21 Wednesday Nov 2012

Posted by WS50 in Food, Words

≈ 1 Comment

Tags

Food, Julie Seyler, Thanksgiving, The Write Side of 50, Words

BY JULIE SEYLER

When I was growing up, Thanksgiving always had a pattern. My mother hosted one year, my Aunt Liz the following year, and my Aunt Millie the next year. If it was at Millie’s my father would inevitably grumble how he would never go again because that drive to Long Island was impossible, but of course we went. My male cousins, completely incommunicado, hovered in front of the football games until they were forced to sit at their own “children’s” table.I seem to distinctly remember that the adults, aunts, uncles, cousins, and my parents, were always passionately engaged in political discussions.  These were the days of the Vietnam War and Watergate, and the back-and-forth repartee took us from apps to dessert.
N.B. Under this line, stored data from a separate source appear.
-- ==== Sys2Proof/Machine/Aes.lean ====
section
/-! DEFINITION. AESE.* and AESD.*: AES-128 of BLK in place under the key that K selects (43_aes.md R161, R162). -/

namespace Sys2Proof.Machine

/-- R161: BLK <- E(KEYSEL(k), BLK). -/
def aesEncryptBlk (k : BitVec 2) (s : State) : Host.Outcome State Fault Refusal :=
  finish { s with blk := aesEnc (s.keySel k) s.blk }

/-- R162: BLK <- D(KEYSEL(k), BLK). -/
def aesDecryptBlk (k : BitVec 2) (s : State) : Host.Outcome State Fault Refusal :=
  finish { s with blk := aesDec (s.keySel k) s.blk }

/-- R161 AESE.KEY. -/
def execAeseKey (s : State) : Host.Outcome State Fault Refusal := aesEncryptBlk 0 s
/-- R161 AESE.ENC. -/
def execAeseEnc (s : State) : Host.Outcome State Fault Refusal := aesEncryptBlk 1 s
/-- R161 AESE.MAC1. -/
def execAeseMac1 (s : State) : Host.Outcome State Fault Refusal := aesEncryptBlk 2 s
/-- R161 AESE.MAC2. -/
def execAeseMac2 (s : State) : Host.Outcome State Fault Refusal := aesEncryptBlk 3 s
/-- R162 AESD.KEY. -/
def execAesdKey (s : State) : Host.Outcome State Fault Refusal := aesDecryptBlk 0 s
/-- R162 AESD.ENC. -/
def execAesdEnc (s : State) : Host.Outcome State Fault Refusal := aesDecryptBlk 1 s
/-- R162 AESD.MAC1. -/
def execAesdMac1 (s : State) : Host.Outcome State Fault Refusal := aesDecryptBlk 2 s
/-- R162 AESD.MAC2. -/
def execAesdMac2 (s : State) : Host.Outcome State Fault Refusal := aesDecryptBlk 3 s

end Sys2Proof.Machine
end

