-- ==== Sys2Proof/Machine/Context.lean ====
section
/-! DEFINITION. The Security Context and the handshake's cryptography: SCRESET, DERIVE, CRYPT, VCCRYPT, VSCRYPT, ADOPTRMAC
(44_security_context.md R180 to R186). -/

namespace Sys2Proof.Machine

/-- 00_scope.md R11 `draw_bytes(8)`: what the random source gives next, a free value (logs 5, 22). -/
def State.draw (s : State) : Rnd := Config.rngDraw s.life s.rng

/-- R180 SCRESET. -/
def execScreset (s : State) : Host.Outcome State Fault Refusal :=
  let r := s.draw
  let t := { s with
    sEnc := .zero, sMac1 := .zero, sMac2 := .zero, cmac := .zero, rmac := .zero, ccrypt := .zero, scrypt := .zero,
    rndA := if s.responder then s.rndA else r,
    rndB := if s.responder then r else s.rndB,
    rng := s.rng + 1 }
  finish ((t.setEstablished false).setDefkey (s.key == Config.defaultKey))

/-- R182: the block `p0 p1 ‖ RND_A[0..6) ‖ 0x00^8` a session key is the encryption of. -/
def derivationBlock (p0 p1 : Byte) (r : Rnd) : Block :=
  ⟨⟨p0, p1, r.q0.b0, r.q0.b1⟩, ⟨r.q0.b2, r.q0.b3, r.q1.b0, r.q1.b1⟩, .zero, .zero⟩

/-- R182 DERIVE. -/
def execDerive (s : State) : Host.Outcome State Fault Refusal :=
  finish { s with
    sEnc := aesEnc s.key (derivationBlock 0x01 0x82 s.rndA)
    sMac1 := aesEnc s.key (derivationBlock 0x01 0x01 s.rndA)
    sMac2 := aesEnc s.key (derivationBlock 0x01 0x02 s.rndA) }

/-- R183 CRYPT. -/
def execCrypt (s : State) : Host.Outcome State Fault Refusal :=
  finish { s with
    ccrypt := aesEnc s.sEnc (.ofRnds s.rndA s.rndB)
    scrypt := aesEnc s.sEnc (.ofRnds s.rndB s.rndA) }

/-- R184 VCCRYPT. -/
def execVccrypt (s : State) : Host.Outcome State Fault Refusal :=
  if s.blk ≠ s.ccrypt then raiseMatchError .cryptmismatch s
  else finish (s.setMatched true)

/-- R185: the initial R-MAC, `E(S_MAC2, E(S_MAC1, SCRYPT))`. -/
def State.initialRmac (s : State) : Block := aesEnc s.sMac2 (aesEnc s.sMac1 s.scrypt)

/-- R185 VSCRYPT. -/
def execVscrypt (s : State) : Host.Outcome State Fault Refusal :=
  if s.blk ≠ s.scrypt then raiseMatchError .cryptmismatch s
  else finish (({ s with rmac := s.initialRmac }.setEstablished true).setMatched true)

/-- R186 ADOPTRMAC. -/
def execAdoptrmac (s : State) : Host.Outcome State Fault Refusal :=
  finish ({ s with rmac := s.blk }.setEstablished true)

end Sys2Proof.Machine
end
Of course, there was a huge turkey (my cousin Leslie and I always hung around the kitchen competing for the best piece of skin while it was being carved) sweet potato casserole with marshmallows, Pepperidge Farm stuffing, canned jelled cranberry sauce and store-bought pies. We were not a creative cooking group, nor a baking family.  Not until my cousin Richard met Martha did we finally have a couple of home made pies on the table.  And so that is the Thanksgiving in my mind.